__WORK ORDER__.
In the records below, begin at the line containing "Int.sub_bmod_bmod, Int.bmod_sub_bmod]" and end at the line containing "theorem ushiftRight_eq_ofNat (v"; quote every line in that span exactly, including both boundary lines, and no others.
┌─ MATERIAL SUPPLIED
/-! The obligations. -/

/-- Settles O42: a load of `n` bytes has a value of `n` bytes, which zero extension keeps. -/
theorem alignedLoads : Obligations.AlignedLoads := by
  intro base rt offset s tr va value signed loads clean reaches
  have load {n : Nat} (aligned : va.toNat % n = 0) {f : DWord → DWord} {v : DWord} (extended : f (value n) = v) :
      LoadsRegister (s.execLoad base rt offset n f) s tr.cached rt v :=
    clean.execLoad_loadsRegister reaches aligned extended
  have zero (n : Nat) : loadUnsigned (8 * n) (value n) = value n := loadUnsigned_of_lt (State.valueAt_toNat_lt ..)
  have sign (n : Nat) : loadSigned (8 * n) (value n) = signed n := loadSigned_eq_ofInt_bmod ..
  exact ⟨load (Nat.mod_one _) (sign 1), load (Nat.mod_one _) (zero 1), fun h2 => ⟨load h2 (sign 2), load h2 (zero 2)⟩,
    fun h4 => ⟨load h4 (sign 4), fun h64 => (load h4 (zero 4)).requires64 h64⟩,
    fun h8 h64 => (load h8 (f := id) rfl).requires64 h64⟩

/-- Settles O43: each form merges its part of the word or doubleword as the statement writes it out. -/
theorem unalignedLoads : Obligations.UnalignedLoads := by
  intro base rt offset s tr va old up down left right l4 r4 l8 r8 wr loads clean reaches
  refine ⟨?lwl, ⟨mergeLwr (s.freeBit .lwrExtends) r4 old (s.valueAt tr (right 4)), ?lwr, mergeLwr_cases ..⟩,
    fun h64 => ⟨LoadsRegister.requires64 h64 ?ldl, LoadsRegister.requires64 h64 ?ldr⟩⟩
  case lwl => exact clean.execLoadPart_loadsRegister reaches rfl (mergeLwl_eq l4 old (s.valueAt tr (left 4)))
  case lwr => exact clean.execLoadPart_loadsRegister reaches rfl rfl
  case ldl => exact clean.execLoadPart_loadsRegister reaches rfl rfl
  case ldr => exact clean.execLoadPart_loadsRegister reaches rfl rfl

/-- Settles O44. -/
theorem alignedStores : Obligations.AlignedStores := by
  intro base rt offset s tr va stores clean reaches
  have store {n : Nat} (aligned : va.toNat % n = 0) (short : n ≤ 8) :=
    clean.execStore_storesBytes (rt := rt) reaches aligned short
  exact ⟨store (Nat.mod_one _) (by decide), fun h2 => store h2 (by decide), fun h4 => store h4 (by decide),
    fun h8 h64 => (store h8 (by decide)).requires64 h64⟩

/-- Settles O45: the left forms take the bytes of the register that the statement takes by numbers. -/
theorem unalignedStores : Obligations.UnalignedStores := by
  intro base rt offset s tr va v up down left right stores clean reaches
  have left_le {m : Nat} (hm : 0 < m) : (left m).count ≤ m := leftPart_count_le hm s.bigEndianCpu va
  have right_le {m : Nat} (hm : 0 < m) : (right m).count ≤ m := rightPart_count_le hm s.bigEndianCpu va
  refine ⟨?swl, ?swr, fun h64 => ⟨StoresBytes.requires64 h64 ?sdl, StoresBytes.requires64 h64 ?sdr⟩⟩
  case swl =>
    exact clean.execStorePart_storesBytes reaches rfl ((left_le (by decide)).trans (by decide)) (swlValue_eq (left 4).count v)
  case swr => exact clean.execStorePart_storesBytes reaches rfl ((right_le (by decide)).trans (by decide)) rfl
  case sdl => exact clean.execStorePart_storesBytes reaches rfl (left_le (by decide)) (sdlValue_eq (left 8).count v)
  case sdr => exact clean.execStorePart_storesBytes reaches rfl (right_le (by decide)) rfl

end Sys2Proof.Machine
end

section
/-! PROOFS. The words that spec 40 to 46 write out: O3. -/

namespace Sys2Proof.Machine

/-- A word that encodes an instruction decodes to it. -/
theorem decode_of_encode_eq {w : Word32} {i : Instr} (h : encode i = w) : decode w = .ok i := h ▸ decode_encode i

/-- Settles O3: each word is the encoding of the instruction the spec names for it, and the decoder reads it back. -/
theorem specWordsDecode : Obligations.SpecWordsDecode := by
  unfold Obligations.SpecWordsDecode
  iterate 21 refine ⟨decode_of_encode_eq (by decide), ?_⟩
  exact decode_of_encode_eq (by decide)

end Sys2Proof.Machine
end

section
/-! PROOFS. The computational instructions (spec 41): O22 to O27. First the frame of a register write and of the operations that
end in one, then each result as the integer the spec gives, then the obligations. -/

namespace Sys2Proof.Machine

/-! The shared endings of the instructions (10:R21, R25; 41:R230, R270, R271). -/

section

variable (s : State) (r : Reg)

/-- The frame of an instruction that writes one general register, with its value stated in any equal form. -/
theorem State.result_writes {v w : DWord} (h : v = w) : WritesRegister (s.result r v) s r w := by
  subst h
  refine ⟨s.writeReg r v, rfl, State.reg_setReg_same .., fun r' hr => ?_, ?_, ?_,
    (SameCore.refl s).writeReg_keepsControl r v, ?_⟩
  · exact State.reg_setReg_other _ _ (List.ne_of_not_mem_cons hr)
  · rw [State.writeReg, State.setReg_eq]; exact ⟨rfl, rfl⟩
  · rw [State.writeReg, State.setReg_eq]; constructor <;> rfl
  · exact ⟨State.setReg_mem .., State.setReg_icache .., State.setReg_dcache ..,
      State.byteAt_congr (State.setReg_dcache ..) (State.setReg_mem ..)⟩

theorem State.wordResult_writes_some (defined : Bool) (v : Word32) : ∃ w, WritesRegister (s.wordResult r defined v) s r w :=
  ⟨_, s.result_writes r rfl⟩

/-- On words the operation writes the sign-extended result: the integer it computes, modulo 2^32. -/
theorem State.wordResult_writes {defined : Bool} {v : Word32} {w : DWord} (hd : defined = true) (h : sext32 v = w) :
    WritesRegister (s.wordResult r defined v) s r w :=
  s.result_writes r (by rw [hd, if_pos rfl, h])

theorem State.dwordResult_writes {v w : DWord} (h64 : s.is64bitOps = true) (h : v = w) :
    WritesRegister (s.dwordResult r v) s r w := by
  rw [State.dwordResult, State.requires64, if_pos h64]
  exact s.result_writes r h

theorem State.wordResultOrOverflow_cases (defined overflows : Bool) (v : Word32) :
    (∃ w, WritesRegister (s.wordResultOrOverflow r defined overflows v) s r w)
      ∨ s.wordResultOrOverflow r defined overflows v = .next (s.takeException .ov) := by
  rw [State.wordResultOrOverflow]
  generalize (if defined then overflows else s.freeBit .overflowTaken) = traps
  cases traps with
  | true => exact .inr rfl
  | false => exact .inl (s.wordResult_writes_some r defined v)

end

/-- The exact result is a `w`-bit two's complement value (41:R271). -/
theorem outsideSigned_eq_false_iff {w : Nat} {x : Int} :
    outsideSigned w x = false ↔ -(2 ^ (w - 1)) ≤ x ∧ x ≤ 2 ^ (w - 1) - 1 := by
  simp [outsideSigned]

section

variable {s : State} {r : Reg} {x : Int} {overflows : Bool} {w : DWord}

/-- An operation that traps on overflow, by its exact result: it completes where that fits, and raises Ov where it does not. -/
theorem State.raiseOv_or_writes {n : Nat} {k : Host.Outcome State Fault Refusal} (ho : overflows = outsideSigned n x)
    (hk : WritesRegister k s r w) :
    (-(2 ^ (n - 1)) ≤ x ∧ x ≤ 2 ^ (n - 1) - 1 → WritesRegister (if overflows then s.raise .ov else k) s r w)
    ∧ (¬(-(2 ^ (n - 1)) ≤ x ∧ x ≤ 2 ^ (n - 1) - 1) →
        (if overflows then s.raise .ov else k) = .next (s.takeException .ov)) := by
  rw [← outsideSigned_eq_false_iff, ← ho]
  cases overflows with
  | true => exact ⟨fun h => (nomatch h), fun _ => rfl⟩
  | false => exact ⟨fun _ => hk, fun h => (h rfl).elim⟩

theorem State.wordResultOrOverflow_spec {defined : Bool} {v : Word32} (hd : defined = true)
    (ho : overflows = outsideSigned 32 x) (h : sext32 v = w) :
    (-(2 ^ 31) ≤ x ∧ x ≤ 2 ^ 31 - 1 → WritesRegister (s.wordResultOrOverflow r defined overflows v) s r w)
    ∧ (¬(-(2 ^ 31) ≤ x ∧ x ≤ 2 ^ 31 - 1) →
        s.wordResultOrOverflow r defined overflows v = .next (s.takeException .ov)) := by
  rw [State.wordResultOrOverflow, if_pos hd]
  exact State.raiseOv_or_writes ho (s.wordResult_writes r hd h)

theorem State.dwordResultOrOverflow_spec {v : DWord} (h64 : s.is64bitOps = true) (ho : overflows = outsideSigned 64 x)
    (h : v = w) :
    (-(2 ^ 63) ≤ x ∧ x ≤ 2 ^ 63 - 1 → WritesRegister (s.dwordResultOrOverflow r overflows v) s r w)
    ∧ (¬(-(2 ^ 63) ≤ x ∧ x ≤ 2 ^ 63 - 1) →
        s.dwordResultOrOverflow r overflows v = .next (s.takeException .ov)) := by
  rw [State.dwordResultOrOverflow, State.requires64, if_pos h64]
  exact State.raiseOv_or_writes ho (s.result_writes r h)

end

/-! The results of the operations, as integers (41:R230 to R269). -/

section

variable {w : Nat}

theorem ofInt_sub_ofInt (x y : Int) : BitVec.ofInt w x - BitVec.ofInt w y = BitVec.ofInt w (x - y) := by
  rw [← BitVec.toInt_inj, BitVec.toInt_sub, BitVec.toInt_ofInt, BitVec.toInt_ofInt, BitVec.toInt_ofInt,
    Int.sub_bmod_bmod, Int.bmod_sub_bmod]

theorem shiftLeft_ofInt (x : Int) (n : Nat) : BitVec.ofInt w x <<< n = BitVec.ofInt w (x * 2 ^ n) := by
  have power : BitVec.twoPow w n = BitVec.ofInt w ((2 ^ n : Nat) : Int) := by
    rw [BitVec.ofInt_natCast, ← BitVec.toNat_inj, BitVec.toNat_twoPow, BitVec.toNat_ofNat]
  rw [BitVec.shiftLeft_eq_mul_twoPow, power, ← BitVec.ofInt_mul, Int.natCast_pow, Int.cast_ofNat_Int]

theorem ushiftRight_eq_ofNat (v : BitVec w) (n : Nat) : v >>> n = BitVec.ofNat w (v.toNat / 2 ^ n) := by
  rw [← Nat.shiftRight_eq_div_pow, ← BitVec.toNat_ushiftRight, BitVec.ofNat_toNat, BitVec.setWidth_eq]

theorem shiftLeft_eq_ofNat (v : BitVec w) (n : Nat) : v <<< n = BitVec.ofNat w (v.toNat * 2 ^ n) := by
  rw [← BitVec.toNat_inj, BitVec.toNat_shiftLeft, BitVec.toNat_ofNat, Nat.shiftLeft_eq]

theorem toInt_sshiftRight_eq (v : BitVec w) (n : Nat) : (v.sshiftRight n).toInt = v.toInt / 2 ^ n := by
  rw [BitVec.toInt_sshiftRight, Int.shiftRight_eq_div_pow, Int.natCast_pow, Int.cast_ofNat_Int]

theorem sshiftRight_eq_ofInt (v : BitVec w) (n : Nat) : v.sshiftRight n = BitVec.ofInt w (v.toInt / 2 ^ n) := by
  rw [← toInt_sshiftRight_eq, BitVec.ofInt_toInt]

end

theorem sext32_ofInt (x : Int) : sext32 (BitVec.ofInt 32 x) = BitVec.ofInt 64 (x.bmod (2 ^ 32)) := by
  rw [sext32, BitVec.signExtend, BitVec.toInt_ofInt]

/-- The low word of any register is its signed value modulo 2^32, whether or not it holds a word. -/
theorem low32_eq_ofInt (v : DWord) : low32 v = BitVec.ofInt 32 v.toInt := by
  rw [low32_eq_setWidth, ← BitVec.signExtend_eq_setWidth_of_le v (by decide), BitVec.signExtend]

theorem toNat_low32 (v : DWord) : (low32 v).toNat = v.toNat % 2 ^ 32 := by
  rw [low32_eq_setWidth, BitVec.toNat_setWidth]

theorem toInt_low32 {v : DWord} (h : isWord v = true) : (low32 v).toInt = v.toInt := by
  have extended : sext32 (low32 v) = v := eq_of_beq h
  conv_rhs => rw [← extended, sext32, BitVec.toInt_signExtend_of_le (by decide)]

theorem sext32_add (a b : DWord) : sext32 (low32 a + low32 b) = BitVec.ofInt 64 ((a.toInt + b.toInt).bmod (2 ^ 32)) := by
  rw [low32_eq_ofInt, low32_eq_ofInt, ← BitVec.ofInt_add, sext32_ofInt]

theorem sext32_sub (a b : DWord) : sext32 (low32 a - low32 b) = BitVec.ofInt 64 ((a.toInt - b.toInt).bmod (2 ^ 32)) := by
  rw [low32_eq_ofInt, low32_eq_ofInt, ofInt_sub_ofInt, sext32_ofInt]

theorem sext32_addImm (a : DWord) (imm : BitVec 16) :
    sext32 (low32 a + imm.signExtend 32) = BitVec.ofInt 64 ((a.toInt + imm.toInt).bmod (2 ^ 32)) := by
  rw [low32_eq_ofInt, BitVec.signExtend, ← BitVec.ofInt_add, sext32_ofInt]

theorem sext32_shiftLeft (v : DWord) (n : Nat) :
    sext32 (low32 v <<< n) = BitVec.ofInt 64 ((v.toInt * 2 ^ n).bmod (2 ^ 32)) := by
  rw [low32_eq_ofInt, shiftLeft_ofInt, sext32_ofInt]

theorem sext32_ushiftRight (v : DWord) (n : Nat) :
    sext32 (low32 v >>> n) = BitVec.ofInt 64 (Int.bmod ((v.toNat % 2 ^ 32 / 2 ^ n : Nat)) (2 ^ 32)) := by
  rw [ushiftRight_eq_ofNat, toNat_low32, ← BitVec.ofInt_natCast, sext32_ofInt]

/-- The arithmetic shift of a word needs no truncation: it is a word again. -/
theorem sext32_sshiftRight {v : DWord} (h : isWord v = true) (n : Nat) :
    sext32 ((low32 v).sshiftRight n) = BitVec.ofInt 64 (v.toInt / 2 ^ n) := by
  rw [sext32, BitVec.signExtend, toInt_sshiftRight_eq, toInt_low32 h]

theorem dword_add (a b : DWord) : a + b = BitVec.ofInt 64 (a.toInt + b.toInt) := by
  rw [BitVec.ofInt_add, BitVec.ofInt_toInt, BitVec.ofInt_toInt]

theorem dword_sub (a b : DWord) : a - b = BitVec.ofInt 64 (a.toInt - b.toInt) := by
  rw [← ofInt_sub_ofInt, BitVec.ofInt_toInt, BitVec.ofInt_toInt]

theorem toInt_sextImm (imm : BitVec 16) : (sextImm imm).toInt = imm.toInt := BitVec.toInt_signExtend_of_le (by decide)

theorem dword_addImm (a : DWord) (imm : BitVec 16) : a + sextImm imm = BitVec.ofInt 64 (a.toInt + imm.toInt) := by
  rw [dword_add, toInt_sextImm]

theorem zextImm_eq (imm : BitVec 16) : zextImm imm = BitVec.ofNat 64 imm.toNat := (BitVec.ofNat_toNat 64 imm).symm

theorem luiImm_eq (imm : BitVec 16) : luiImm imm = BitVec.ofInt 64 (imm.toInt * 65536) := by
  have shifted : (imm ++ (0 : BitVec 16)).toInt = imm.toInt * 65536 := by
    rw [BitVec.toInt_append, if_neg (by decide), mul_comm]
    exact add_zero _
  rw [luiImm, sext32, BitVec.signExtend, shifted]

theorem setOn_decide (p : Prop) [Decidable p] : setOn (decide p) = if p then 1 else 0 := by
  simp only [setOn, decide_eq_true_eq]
└─
__OUTPUT__.
    Int.sub_bmod_bmod, Int.bmod_sub_bmod]

theorem shiftLeft_ofInt (x : Int) (n : Nat) : BitVec.ofInt w x <<< n = BitVec.ofInt w (x * 2 ^ n) := by
  have power : BitVec.twoPow w n = BitVec.ofInt w ((2 ^ n : Nat) : Int) := by
    rw [BitVec.ofInt_natCast, ← BitVec.toNat_inj, BitVec.toNat_twoPow, BitVec.toNat_ofNat]
  rw [BitVec.shiftLeft_eq_mul_twoPow, power, ← BitVec.ofInt_mul, Int.natCast_pow, Int.cast_ofNat_Int]

theorem ushiftRight_eq_ofNat (v : BitVec w) (n : Nat) : v >>> n = BitVec.ofNat w (v.toNat / 2 ^ n) := by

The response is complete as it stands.